As long as a millennium ago, people already connected the rose with sustainability. Kukielski quotes the German Abbess Hildegard of Bingen, also known as Saint Hildegard and a gardener and grower of roses (1098-1179), who wrote: “The earth Sustains humanity. It must not be injured; it must not be destroyed.”

Does Kukielski think the abbess meant the verb “sustains” in the way we use it in the 21st century? “I have a hope that that they were thinking about sustainability that early and had a sense then of how things worked together,” he answered.

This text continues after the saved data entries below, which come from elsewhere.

/-- SC (R131). -/
def State.rowSc (s : State) (g : GRef) (w : Word64) : State :=
  s.issue g w fun c t =>
    let n := widthOf w
    let eas := c.gr.eas w
    let size := c.la.granule
    let bad : List Exc := if c.la.nonpre ∨ eas = [] then [] else [{ cause := exDeferral, lane := (eas.head?.map (·.1)).getD 0 }]
    t.access g c w true fun t =>
      if fSub w = 1 then
        t.orRaise g c w (eas.flatMap fun e => localErrs c.blk n e.1 e.2) fun t =>
          if t.localBusy g c.gr.block n true eas then t
          else
            let r := (t.issuedLocal g c n eas).scLanes g true size (eas.map fun e =>
              (e.1, e.2, false, fun u => u.lsWrite g.core c.gr.block e.2 (c.gr.storeData w e.1 n)))
            let u := r.2.scEnd g w r.1
            if fAcquire w then u.acquired g.core (fScope w) else u
      else
        let r := t.translLanes g.core c.la.part n .write eas
        r.2.orRaise g c w (r.1.2 ++ strictErrs r.1.1 ++ bad) fun u =>
          if r.1.1 = [] then (u.issued g c).retire g c.gr
          else if u.bufferedHit g c.gr.uid (spansOf n r.1.1) then u
          else if r.1.1.any fun x => !u.reaches u.d2d .atomic .acknowledgement g.core x.tr.tgt then u
          else if (u.core g.core).trackHit true (spansOf n r.1.1) || (u.core g.core).trackFull then u.park g .load (.tracker true (spansOf n r.1.1))
          else
            let q := (u.issued g c).scLanes g false size (r.1.1.map fun x =>
              let host := match x.tr.tgt with
                | .host _ _ _ => true
                | _ => false
              (x.lane, x.tr.tgt.key, host, fun v => v.performWrite c.la.part { lane := x.lane, va := x.va, tgt := x.tr.tgt, data := c.gr.storeData w x.lane n }))
            let v := (q.2.l1Refresh g.core n r.1.1).scEnd g w q.1
            if fAcquire w then v.acquired g.core (fScope w) else v

/-! ev.rec and sem.rel (R134, R135, R310, R353). -/

/-- EV_REC: bit 63 of the value is ignored (R309). It is deferred with pre-emption; without, it is an atomic maximum performed as it issues (R310, R353), as the other atomics are (R235, R236, R416). -/
def State.rowEvRec (s : State) (g : GRef) (w : Word64) : State :=
  s.issue g w fun c t =>
    let va := c.gr.rd 0 true (fA w) 2
    let v := c.gr.rd 0 true (fB w) 2 % 2 ^ 63
    let lane := c.gr.low
    let mis : List Exc := if va % 8 = 0 then [] else [{ cause := exMisaligned, lane := lane, addr := va }]
    t.access g c w false fun t =>
      let r := t.eventWord c.la.part va (.core g.core)
      match r.1 with
      | .error f => r.2.orRaise g c w (mis ++ [f.exc lane va]) id
      | .ok a =>
        r.2.orRaise g c w mis fun u =>
          if c.la.nonpre then
            let ls : List LaneAt := [{ lane := lane, va := va, tr := { tgt := .hbm a, mt := false, ea := false, w := true } }]
            u.orRaise g c w (u.poisonErrs 8 ls) fun u => u.atHome g c 8 true ls fun u =>
              (((u.issued g c).retire g c.gr).eventMax c.la.part a v).l1Refresh g.core 8 ls
          else u.defer g c w [{ kind := ckEvent, width := 0, op := 0, origin := u.origin g lane, addr := va, data := leBytes 8 v }]

/-- SEM_REL. -/
def State.rowSemRel (s : State) (g : GRef) (w : Word64) : State :=
  s.issue g w fun c t =>
    let n := c.gr.rd 0 true (fA w) 1
    let v := c.gr.rd 0 true (fB w) 1
    t.access g c w false fun t =>
      t.orRaise g c w (if n < 4096 then [] else [{ cause := exSpace, lane := c.gr.low }]) fun u =>
        if c.la.nonpre then ((u.issued g c).retire g c.gr).semRelease c.la.part n v
        else u.defer g c w [{ kind := ckSem, width := 0, op := 0, origin := u.origin g c.gr.low, addr := n, data := leBytes 4 v }]

end Sys2Proof.Machine
end

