/-- MX_LDB (R157). -/
def State.rowMxLdb (s : State) (g : GRef) (w : Word64) : State :=
  s.mxIssue g w true fun c t =>
    let x := t.mx g.core
    let img := c.gr.regOr (fA w) 1 0 + getBits (mImm w) 0 12
    t.orRaise g c w (c.withHandle x (mHa w) (some 1) fun k => c.causes [(exMxRange, decide (k.images ≤ img))]) fun u =>
      if x.resident (mHa w) then
        (u.accept g c w (.ldb (mHa w) img)).modMx g.core fun y =>
          { y with accStat := (tfind y.handles (mHa w)).map fun k => (k.fmt, k.scaled) }
      else u.park g .residency (.unit [mHa w] [] none)

/-- MX_MMA (R158, R168). -/
def State.rowMxMma (s : State) (g : GRef) (w : Word64) : State :=
  s.mxIssue g w true fun c t =>
    let x := t.mx g.core
    let row0 := c.gr.regOr (fD w) 1 0
    let kstep := c.gr.regOr (fA w) 1 0 + getBits (mImm w) 10 12
    let m := getBits (mImm w) 0 5 + 1
    let trow0 := getBits (mImm w) 5 5
    let errs := c.causes [(exMxRange, decide (32 < trow0 + m)), (exMxNoStat, x.statFmt.isNone)] ++
      c.withHandle x (mHa w) (some 0) fun k =>
        c.causes [(exMxRange, decide (k.rows < row0 + m ∨ k.pitch ≤ kstep)),
          (exMxFormat, match x.statFmt with
            | some f => mxClass f.1 != mxClass k.fmt
            | none => false)]
    t.orRaise g c w errs fun u =>
      if x.resident (mHa w) then u.accept g c w (.mma (mHa w) row0 kstep m trow0 (mAcc w)) else u.park g .residency (.unit [mHa w] [] none)

/-- MX_CLR (R153, R155). -/
def State.rowMxClr (s : State) (g : GRef) (w : Word64) : State :=
  s.mxIssue g w true fun c t =>
    let anchor : Option Int :=
      if fD w ≠ 255 then some (signedOf 10 (c.gr.rd 0 true (fD w) 1 % 1024))
      else if getBits (mImm w) 10 1 = 1 then none else some (signedOf 10 (getBits (mImm w) 0 10))
    t.accept g c w (.clr (mAcc w) anchor)

/-- MX_ADDRAW (R150, R168). -/
def State.rowMxAddraw (s : State) (g : GRef) (w : Word64) : State :=
  s.mxIssue g w true fun c t =>
    let x := t.mx g.core
    let img := c.gr.regOr (fA w) 1 0 + getBits (mImm w) 0 12
    t.orRaise g c w (c.withHandle x (mHa w) (some 2) fun k => c.causes [(exMxRange, decide (k.images ≤ img))]) fun u =>
      if x.resident (mHa w) then u.accept g c w (.addraw (mHa w) img (mAcc w)) else u.park g .residency (.unit [mHa w] [] none)

/-! Drains. -/

/-- The element format of a KIND 0 handle that a row drain to it needs (R159). -/
def drainHandleFmt : Nat → Option Nat
  | 1 => some 8
  | 2 => some 7
  | 3 => some 0
  | 4 => some 1
  | _ => none

/-- Units of one drained row. -/
def drainRowUnits (dfmt : Nat) : Nat := 2 * drainSize dfmt

/-- The extents of a drain to memory: destination of each row, and bytes. -/
def drainExtents (dfmt rows : Nat) (dst stride : Int) : List (Int × Nat) :=
  if dfmt = 6 then [(dst, rawBytes)] else (upTo rows).map fun (m : Nat) => (dst + (m : Int) * stride, 64 * drainSize dfmt)

/-- The lowest and highest byte of extents, the highest exclusive. -/
def extentSpan (xs : List (Int × Nat)) : Int × Int :=
  match xs with
  | [] => (0, 0)
  | e :: rest => rest.foldl (fun (a : Int × Int) (x : Int × Nat) => (min a.1 x.1, max a.2 (x.1 + x.2))) (e.1, e.1 + e.2)

/-- The windows of local memory cover the bytes from `lo` to `hi`. -/
def coverFrom (ws : List Win) (hi : Nat) : Nat → Nat → Bool
  | 0, lo => decide (hi ≤ lo)
  | fuel + 1, lo =>
    decide (hi ≤ lo) ||
    match ws.find? fun x => !x.remote && decide (x.base ≤ lo ∧ lo < x.base + x.len) with
    | some x => coverFrom ws hi fuel (x.base + x.len)
    | none => false
def Launch.covers (l : Launch) (lo hi : Int) : Bool := decide (0 ≤ lo) && coverFrom l.wins hi.toNat (l.wins.length + 1) lo.toNat

/-- The causes of a drain to a handle (R159, R168). -/
def Ctx.drainHandleErrs (c : Ctx) (x : Mx) (h dfmt first : Nat) : List Exc :=
  if dfmt = 6 then
    c.withHandle x h (some 2) fun k =>
      c.causes [(exMxFormat, first % rawUnits != 0), (exMxRange, decide (k.images ≤ first / rawUnits))]
  else
    c.withHandle x h (some 0) fun k =>
      c.causes [(exMxFormat, drainHandleFmt dfmt != some k.fmt || k.scaled),
        (exMxRange, decide (k.size < first + 31 * k.pitch + drainRowUnits dfmt))]

/-- MX_DRAIN (R159, R168, R172, R179). A drain to memory is an access of the group, and waits for its acquires (R239); a drain to a handle is none. -/
def State.rowMxDrain (s : State) (g : GRef) (w : Word64) : State :=
  s.mxIssue g w true fun c t =>
    let x := t.mx g.core
    let dfmt := getBits (mImm w) 0 3
    let satf := getBits (mImm w) 3 1 == 1
    let dst := getBits (mImm w) 4 2
    let reclr := getBits (mImm w) 6 1 == 1
    let addr := c.gr.rd 0 true (fD w) (if dst = 0 then 2 else 1)
    let stride := c.gr.regOr (fA w) 1 (64 * drainSize dfmt)
    let satBad := c.causes [(exMxFormat, satf && dfmt != 3 && dfmt != 4)]
    if dst = 2 then
      t.orRaise g c w (satBad ++ c.drainHandleErrs x (mHa w) dfmt addr) fun u =>
        if x.unused (mHa w) then u.accept g c w (.drain (mAcc w) dfmt satf dst (mHa w) addr stride reclr none)
        else u.park g .residency (.unit [] [mHa w] none)
    else t.access g c w false fun t =>
      let ext := drainExtents dfmt 32 addr stride
      let sp := extentSpan ext
      let errs := satBad ++ c.causesAt addr [
        (exMisaligned, decide (addr % 32 ≠ 0 ∨ stride % 32 ≠ 0)),
        (exWindow, dst == 0 && !(c.la.covers sp.1 sp.2)),
        (exSpace, dst == 1 && decide ((c.blk.lsBytes : Int) < sp.2))]
      t.orRaise g c w errs fun u =>
        let q : List (Nat × Nat) × State :=
          if dst = 1 then (ext.map fun e => (localKey c.gr.block e.1.toNat, e.2), u)
          else u.spansRows g.core c.la.part .write (ext.map fun e => (e.1.toNat, e.2))
        if u.sbufHit g c.gr.uid q.1 then q.2
        else if (q.2.core g.core).trackFull || (q.2.core g.core).trackHit true q.1 then q.2.park g .residency (.unit [] [] (some (true, q.1)))
        else
          let v := q.2.track g.core { guid := c.gr.uid, launch := c.lid, run := c.gr.run, part := c.la.part, isWrite := true, spans := q.1 }
          v.2.accept g c w (.drain (mAcc w) dfmt satf dst 0 addr stride reclr (some v.1))

/-- MX_STAT (R160). -/
def State.rowMxStat (s : State) (g : GRef) (w : Word64) : State :=
  s.mxIssue g w true fun c t => t.accept g c w (.stat (mAcc w) (fD w))

/-! Late faults (R174). -/

/-- The tracker entry that an operation holds. -/
def MxOp.track : MxOp → Option Nat
  | .drain _ _ _ _ _ _ _ _ k => k
  | .nest _ k => k
  | _ => none

/-- Free a tracker entry that no drain in the output buffer and no running nest holds. -/
def State.freeTrack (s : State) (p : Nat) (k : Option Nat) : State :=
  match k with
  | none => s
  | some id =>
    let x := s.mx p
    if (x.drains.any fun e => e.2.track == some id) || (match x.nest with
        | some n => n.track == some id
        | none => false) then s
    else s.untrack p id

/-- A fault found after acceptance: the launch ends, and entries that have not started are discarded. The spec does not say what becomes of a nest that runs when another operation's fault is found: that it stops at once, with no further operation of it, is the model's (DESIGN CHOICE, log entry 81). -/
def State.mxFault (s : State) (p lid guid part : Nat) (site : Site) (e : Exc) : State :=
  let x := s.mx p
  let ks := (x.queue.map (·.op.track)) ++ (match x.nest with
    | some n => [n.track]
    | none => [])
  ks.foldl (fun t k => t.freeTrack p k) ((s.raiseLate p lid guid part site e).modMx p fun y => { y with queue := [], nest := none })

/-! Fills complete (R169, R174, R178). -/

/-- Read a range of global memory for the unit: bytes, or the cause. Which address CORE_EXC_ADDR records for a range the spec does not say; it is that of the range's first byte (DESIGN CHOICE, log entry 110). -/
def State.mxRead (s : State) (p core lane va n : Nat) : Except Exc (List Byte) × State :=
  match s.translSpan p va n .read (.core core) with
  | (.error f, t) => (.error (f.exc lane va), t)
  | (.ok ps, t) =>
    if ps.any (·.1.mt) then (.error { cause := exTranslation, lane := lane, addr := va }, t)
    else if ps.any fun e => t.poisonedAt e.1.tgt e.2 then (.error { cause := exUncorrectable, lane := lane, addr := va }, t.askHost (ps.map fun e => (e.1.tgt, e.2)))
    else
      let r := ps.foldl (fun (a : List Byte × State) e =>
        let y := a.2.readAt e.1.tgt e.2
        (a.1 ++ y.1, y.2)) ([], t)
      (.ok r.1, r.2)

/-- Read the rows of a fill, all of them: their units, or what each of the failing rows meets. -/
def State.fillData (s : State) (p core slot lane : Nat) (isLocal : Bool) : List (Nat × Int × Nat) → Except (List Exc) (List (Nat × List Byte)) × State
  | [] => (.ok [], s)
  | (u, src, n) :: rest =>
    let r : Except Exc (List Byte) × State :=
      if isLocal then (.ok (s.lsRead core slot src.toNat n), s) else s.mxRead p core lane (intBits 64 src) n
    let q := r.2.fillData p core slot lane isLocal rest
    match r.1, q.1 with
    | .ok bs, .ok more => (.ok ((u, bs) :: more), q.2)
    | .ok _, .error es => (.error es, q.2)
    | .error e, .ok _ => (.error [e], q.2)
    | .error e, .error es => (.error (e :: es), q.2)

/-- Some of several causes is a way that is cut: what meets it waits (log entry 77). -/
def anyCut (xs : List Exc) : Bool := xs.any fun e => e.cause == exCut

/-- HBM lines of a tracker entry still wait at their controllers. -/
def State.linesWait (s : State) (spans : List (Nat × Nat)) : Bool :=
  spans.any fun x => decide (x.1 < 2 ^ 64) && s.hbmWaits x.1 x.2

/-- A fill's units are in the operand buffer: its handle is resident. Of several rows that fail the lowest cause is recorded (R139, R174); while no way round the ring leads to a table that the walks read, it waits (log entry 77). -/
def State.completeFill (s : State) (p id : Nat) : State :=
  match tfind (s.mx p).fills id, (s.mx p).owner with
  | some f, some slot =>
    match s.blockAt p slot with
    | none => s
    | some b =>
      match tfind (s.mx p).handles f.h, s.launch? b.launch with
      | some k, some la =>
        let spans := match f.track with
          | some x => ((tfind (s.core p).art x).map (·.spans)).getD []
          | none => []
        if f.isLocal = false ∧ (s.linesWait spans || !s.spansReach f.cut .load .readData p spans || (s.core p).olderRead (f.track.getD 0) spans) = true then s
        else
          let r := s.fillData la.part p slot f.site.lane f.isLocal (fillRows f.unit0 f.count f.pitch f.src f.stride)
          let done (t : State) : State := (t.modMx p fun y => { y with fills := tdel y.fills id }).freeTrack p f.track
          match r with
          | (.error es, t) =>
            if anyCut es then s
            else (match pickExc es with
              | some e => (done t).mxFault p b.launch f.guid la.part f.site e
              | none => s)
          | (.ok rows, t) => ((done t).modMx p fun y => rows.foldl (fun z q => z.put (k.base + q.1) q.2) y).wakeAll p .residency
      | _, _ => s
  | _, _ => s

/-- MX_FILL_COMPLETE (R169, R174, R178). -/
def execMxFillComplete (core id : Nat) (s : State) : Host.Outcome State Fault Refusal :=
  withUnit (okCore core) (s.completeFill core id)

/-! Entries start (R170, R171). -/

/-- Split bytes at 128-byte lines. -/
def lineParts : Nat → Nat → List Byte → List (Nat × List Byte)
  | 0, _, _ => []
  | fuel + 1, va, bs =>
    if bs = [] then []
    else
      let m := 128 - va % 128
      (va, bs.take m) :: lineParts fuel (va + m) (bs.drop m)

/-- Translate the rows of a drain, all before any byte is written: the writes of each page, or what each of the failing rows meets (R172, R229). The address of a row's cause is that of its first byte, as for a fill (DESIGN CHOICE, log entry 110). -/
def State.drainWrites (s : State) (p core lane : Nat) : List (Nat × List Byte) → Except (List Exc) (List LaneWrite) × State
  | [] => (.ok [], s)
  | (va, bs) :: rest =>
    match s.translSpan p va bs.length .write (.core core) with
    | (.error f, t) =>
      let q := t.drainWrites p core lane rest
      (.error (f.exc lane va :: (match q.1 with
        | .error es => es
        | .ok _ => [])), q.2)
    | (.ok ps, t) =>
      let q := t.drainWrites p core lane rest
      if ps.any (·.1.mt) then
        (.error ({ cause := exTranslation, lane := lane, addr := va } :: (match q.1 with
          | .error es => es
          | .ok _ => [])), q.2)
      else
        let ws := ps.foldl (fun (a : List LaneWrite × Nat × List Byte) e =>
          (a.1 ++ [{ lane := lane, va := a.2.1, tgt := e.1.tgt, data := a.2.2.take e.2 }], a.2.1 + e.2, a.2.2.drop e.2)) ([], va, bs)
        match q.1 with
        | .error es => (.error es, q.2)
        | .ok more => (.ok (ws.1 ++ more), q.2)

Fast forward to 1805, when poet Thomas Moore wrote “The Last Rose of Summer.” In the book, Kukielski writes that the poem has been mentioned by such writers as James Joyce and Jules Verne, and put to a traditional tune that inspired both Beethoven and Mendelson. More recently, artists including Bing Crosby, Nina Simone and Tom Waits have recorded the song. I interrupted my reading of “Rosa” and went off on a YouTube binge. The rose song is there, by many performers.

Readers interested in growing roses themselves will find a lot of concise botanical information right up front. In chapter one, Kukielski lists all the plants other than roses in the Rosaceae family (surprising ones include mountain ash, apples, raspberries and strawberries.) He also shows, with pictures (the book has 256 color illustrations in total), the many different classes of roses. Modern roses, defined as those introduced since 1867, get their own section.

The book ends with a section on sustainable roses, in the modern sense of the word. I wondered if that was because the book was written chronologically, and sustainable roses arrived late, or if sustainable roses are what he wants readers to take away from reading the book. A bit of both, he answered. That gardeners understand they can experience the joy of roses without using a lot of chemicals is very important to him.

Kukielski, who is 55, bought a home in Portland in 2014 but didn’t move here until two years later because he was working in Ontario. Asked about retirement plans, he answered that he’s still interested in designing gardens. “And I do have these two really pesky clients,” he joked, “me and my husband.”

I know how that is.

Tom Atwell is a freelance writer gardening in Cape Elizabeth. He can be contacted at: tomatwell@me.com.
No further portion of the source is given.